Our vision system consists of two parts, the Microsoft Kinect v2 and the Raspberry Pi Camera v2. We use the iai_kinect2 ROS package to enable the Kinect to publish RGB and Depth images to ROS topics that we then subscribe to in our computer vision node. In addition, we use the raspicam ROS node to publish RGB images from the Raspberry Pi that we can then subscribe to in the NUC. Our sensors also have their own nodes based on the information sent from the Arduino Mega to the Raspberry Pi 3. For our computer vision node, we use OpenCV for basic image processing to detect objects at each station and their orientations. In addition, we used Tensorflow to demonstrate our ability to classify the objects at each station in real-time.

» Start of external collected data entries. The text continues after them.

/-- What a write of the bits `m` of the register at `b` starts, besides storing its fields; `was` is whether its owner was enabled, `old` its
value before. -/
def Hw.regAct (h : Hw) (path : Path) (r : RegRow) (b m v old : Nat) (was : Bool) : Hw :=
  let en := (List.range 11).find? (fun k => (enableOf k).off = b)
  match en with
  | some k =>
    let h := if b = 0x540000 && h.get F.SCRUB_PERIOD ≠ bitsOf old 15 4 then { h with spad := { h.spad with scrub := [0, 0, 0, 0] } } else h
    let h := if k = 7 && !was && bitOf v 3 then ((h.set F.WATCH_RELAX_CNT 0).set F.RELAX_EPOCH 0).set F.STARVE_N_MAX 0x20 else h
    h.blockSet k (bitOf v 31)
  | none =>
    if 0x480100 ≤ b && b < 0x480120 then (if !was && bitOf v 31 && !bitOf old 31 then h.stageOn ((b - 0x480100) / 4) else h)
    else if r.own = 11 then
      (if b % 0x40 ≠ 0 then h
       else if bitOf v 31 then effQueueEnable ((b - 0x481000) / 0x40) v h else effQueueDisable ((b - 0x481000) / 0x40) v h)
    else if 0x484000 ≤ b && b < 0x488000 then
      (let c := (b - 0x484000) / 0x20
       match v % 4 with
       | 1 => effCtxPreempt c h
       | 2 => effCtxResume c h
       | 3 => effCtxCancel c h
       | _ => h)
    else if 0x500000 ≤ b && b < 0x540000 then
      (let q := (b - 0x500000) / 0x1000
       if b % 8 = 0 then effSqTailDb q v h else effCqHeadDb q v h)
    else if b = 0x580020 then effTreqTailDb v h
    else if 0x5C1000 ≤ b && b < 0x5D1000 && b % 0x1000 = 4 then h.mapoutWritten ((b - 0x5C1000) / 0x1000) old
    else if b = 0x60002C then effFltHeadDb v h
    else if b = 0x600030 then
      (match bitsOf v 31 30 with
       | 1 => effFltRespRetry (v % 65536) h
       | 2 => effFltRespCancel (v % 65536) h
       | _ => h.respResult (v % 65536) 3)
    else if b = 0x600038 then (if bitOf m 63 then h.xlateInval else h)
    else if 0x641000 ≤ b && b < 0x649000 then
      (let l := (b - 0x641000) / 0x1000 * 8 + (b % 0x1000 - 0x400) / 0x80
       if b % 0x80 = 0 then effLinkEnWrite l (bitOf v 31) h else if b % 0x80 = 4 then h.linkCmd l v else h)
    else if b = 0x700038 then { h with train := { h.train with curLog := h.train.curLog ++ [old] } }
    else if 0x780000 ≤ b && b < 0x781000 then h.mbWrite ((b - 0x780000) / 0x100) (b % 0x100) (natLE 4 v) path.host
    else if 0x781000 ≤ b && b < 0x781100 && b % 0x10 = 0 then h.mbDoorbell ((b - 0x781000) / 0x10) (bitsOf v 31 30) path.host
    else if b = 0x78200C then h.evtHead v
    else if 0x3F0000C ≤ b && b < 0x3F00440 && b % 0x10 = 0xC then h.msixUnmask ((b - 0x3F00000) / 0x10)
    else h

Finally, for controlling the robot, we have a planner node that reads in the mission file and communicates with the computer vision node, the sensor nodes, and the motor controller nodes to complete each task in the mission file. In addition, we use the hebiros ROS package to control the HEBI actuators on our robot’s arm.

Software Flow Diagram

The figure above depicts the flow of our ShipBot. In the first phase, the robot is initialized with the mission file, and localizes itself using the ultrasonic sensors and the Kinect v2. Then, the robot enters a loop where it moves to the desired station, captures an RGB and depth image using the Kinect, processes it to determine the location of the target object, determines the arm configuration necessary to reach the target object using inverse kinematics, and then plans a path from the current location of the arm to the desired location. Finally, the robot observes the target object up close using the Raspberry Pi camera and processes the current configuration of the object. Then, the planner takes the congregated information and instructs the robot to actuate the target object according to the mission. Upon completion, the robot does another visual check to ensure the objective has been completed correctly before moving on to its next objective. This command loop is repeated until all objectives specified by the mission file have been properly completed.